Champollion's content translation pipeline (Markdown/MDX documents) uses a multi-layered resilience system to handle failures gracefully. Unlike key-value translation — where each batch is small and retries are cheap — content translation involves large prompts and long outputs that can fail for structural reasons, not just transient ones.

The Problem

Content translation has fundamentally different failure modes from key-value translation:

Failure Mode	Key-Value	Content
Rate limit (429)	Common, transient	Common, transient
Timeout	Rare (small batches)	Common (long output)
Empty response	Rare	Common (output limits, filters)
Output truncation	N/A (JSON validated)	Happens silently
Content filter	Extremely rare	Possible (CLI docs, security docs)
Model limitation	Retry fixes it	Retrying won't fix it

The key insight: retrying the same failing request is not redundancy, it's stubbornness. A proper resilience system identifies why something failed and changes its approach accordingly.

Architecture Overview

Layer 1: Diagnostic-First Retry

Before deciding how to retry, the system inspects the API response to understand what failed.

Finish Reason Analysis

Every LLM API returns a finish_reason alongside the generated text. Champollion uses this to make intelligent retry decisions:

`finish_reason`	Meaning	Action
`stop` + content	Model completed normally	✅ Accept result
`stop` + empty	Model generated nothing	⚠️ Retry same request (transient)
`length`	Output hit token limit	🔶 Auto-chunk the document
`content_filter`	Safety filter blocked output	🔴 Log and skip (retry won't help)
`null` / missing	Malformed response	⚠️ Retry same request (transient)

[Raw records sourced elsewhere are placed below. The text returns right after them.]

/-- A byte that no position of the write is translated to reads as before. -/
theorem State.winWrite_out (bs : List Byte) (s : State) (e : WinEntry) (region off k a : Nat)
    (h : ∀ j, j < bs.length → e.xlate region (off + j) ≠ (k, a)) :
    ((s.winWrite e region off bs).stack k).get a = (s.stack k).get a := by
  induction bs generalizing s off with
  | nil => rfl
  | cons b bs ih =>
    have h1 := ih (s.poke e region off b) (off + 1) (fun j hj => by
      have := h (j + 1) (by simpa using hj)
      rwa [show off + (j + 1) = off + 1 + j from by omega] at this)
    rw [State.winWrite, h1, State.poke_spec]
    have h0 := h 0 (by simp)
    rw [Nat.add_zero] at h0
    by_cases hk : k = (e.xlate region off).1
    · subst hk
      rw [State.setStack_stack_self, Mem.get_set_ne]
      intro ha
      exact h0 (by rw [ha])
    · rw [State.setStack_stack_ne _ _ _ _ hk]

/-- Where no two positions meet, a window write reads back. -/
theorem State.winRead_winWrite (bs : List Byte) (s : State) (e : WinEntry) (region off : Nat)
    (h : ∀ i j, i < j → j < bs.length → e.xlate region (off + i) ≠ e.xlate region (off + j)) :
    (s.winWrite e region off bs).winRead e region off bs.length = bs := by
  apply List.ext_getElem
  · simp [State.winRead]
  · intro i h1 h2
    simp only [State.winRead, List.getElem_map, List.getElem_range, State.peek]
    clear h1
    induction bs generalizing s off i with
    | nil => simp at h2
    | cons b bs ih =>
      rw [State.winWrite]
      cases i with
      | zero =>
        rw [State.winWrite_out _ _ _ _ _ _ _ (fun j hj => ?_)]
        · simp only [Nat.add_zero, State.poke_spec, State.setStack_stack_self, Mem.get_set_self, List.getElem_cons_zero]
        · have := h 0 (j + 1) (by omega) (by simpa using hj)
          rw [Nat.add_zero] at this ⊢
          rw [show off + 1 + j = off + (j + 1) from by omega]
          exact fun hh => this hh.symm
      | succ i =>
        have := ih (s.poke e region off b) (off + 1) (fun a c hac hc => by
          have := h (a + 1) (c + 1) (by omega) (by simpa using hc)
          rwa [show off + (a + 1) = off + 1 + a from by omega, show off + (c + 1) = off + 1 + c from by omega] at this) i
          (by simpa using h2)
        rw [show off + (i + 1) = off + 1 + i from by omega, this, List.getElem_cons_succ]

/-! ## Stack requests -/

/-- What the ordering rule says of two requests of one port, the earlier first. -/
def Req.Apart (a b : Req) : Prop :=
  (b.tag.isSome = true → a.clash b = false) ∧ (a.write = b.write → a.tag.isSome = true → a.tag ≠ b.tag)

/-- A free tag is none that another request of the channel holds. -/
theorem freeTag_fresh (l : List Req) (write : Bool) (t : Nat) (h : freeTag l write = some t) :
    ∀ r ∈ l, r.write = write → r.tag ≠ some t := by
  intro r hr hw ht
  have h1 := List.find?_some h
  simp only [Bool.not_eq_true', List.contains_eq_mem, decide_eq_false_iff_not] at h1
  apply h1
  exact List.mem_filterMap.mpr ⟨r, hr, by simp [hw, ht]⟩

theorem promote_apart (rest done : List Req) (h : (done ++ rest).Pairwise Req.Apart) :
    (promote done rest).Pairwise Req.Apart := by
  induction rest generalizing done with
  | nil => simpa [promote] using h
  | cons r rest ih =>
    have h' : ((done ++ [r]) ++ rest).Pairwise Req.Apart := by simpa using h
    cases ht : r.tag with
    | some t => simpa [promote, ht] using ih _ h'
    | none =>
      by_cases hc : done.any (fun a => a.clash r) = true
      · simpa [promote, ht, hc] using ih _ h'
      · rw [promote]
        simp only [ht, hc]
        apply ih
        generalize hf : freeTag (done ++ rest) r.write = t
        rw [List.append_assoc, List.singleton_append]
        rw [List.pairwise_append, List.pairwise_cons] at h ⊢
        refine ⟨h.1, ⟨fun b hb => ⟨(h.2.1.1 b hb).1, fun hw hs => ?_⟩, h.2.1.2⟩, fun a ha b hb => ?_⟩
        · cases t with
          | none => simp at hs
          | some t => exact fun he => freeTag_fresh _ _ _ hf b (by simp [hb]) hw.symm he.symm
        · rcases List.mem_cons.mp hb with rfl | hb
          · refine ⟨fun _ => ?_, fun hw hs he => ?_⟩
            · exact Bool.eq_false_iff.mpr (List.any_eq_false.mp (Bool.eq_false_iff.mpr hc) a ha)
            · cases t with
              | none => rw [he] at hs; simp at hs
              | some t => exact freeTag_fresh _ _ _ hf a (by simp [ha]) hw he
          · exact h.2.2 a ha b (List.mem_cons_of_mem _ hb)

/-- Promotion leaves what precedes it as it is. -/
theorem promote_prefix (rest done : List Req) : ∃ l, promote done rest = done ++ l := by
  induction rest generalizing done with
  | nil => exact ⟨[], by simp [promote]⟩
  | cons r rest ih =>
    unfold promote
    split
    · obtain ⟨l, h⟩ := ih (done ++ [r])
      exact ⟨r :: l, by rw [h]; simp⟩
    · split
      · obtain ⟨l, h⟩ := ih (done ++ [r])
        exact ⟨r :: l, by rw [h]; simp⟩
      · obtain ⟨l, h⟩ := ih (done ++ [{ r with tag := freeTag (done ++ rest) r.write }])
        exact ⟨{ r with tag := freeTag (done ++ rest) r.write } :: l, by rw [h]; simp⟩

/-- A port that obeys its ordering rule still does once what may go has gone. -/
theorem StackPort.settle_ordered (p : StackPort) (h : p.Ordered) : p.settle.Ordered := by
  obtain ⟨l, hl⟩ := promote_prefix p.reqs p.late
  have h1 := promote_apart p.reqs p.late h
  have h2 : p.late ++ (promote p.late p.reqs).drop p.late.length = promote p.late p.reqs := by rw [hl]; simp
  show (p.late ++ (promote p.late p.reqs).drop p.late.length).Pairwise Req.Apart
  rw [h2]
  exact h1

This replaces the current approach of treating every failure identically with backoff retries.

Retry Budget

The standard retry budget for transient failures:

Round	Attempts	Timeout	Backoff
Standard	4 (0→3)	60s	1s → 2s → 4s
Escalated	4 (0→3)	120s	1s → 2s → 4s
Total	8	—	~3.5 min worst case

Between rounds, a 10-second cool-down allows transient issues to resolve.

Layer 2: Content Chunking

When a document exceeds a size threshold — or when Layer 1 signals output truncation — the system splits the document into translation-sized chunks.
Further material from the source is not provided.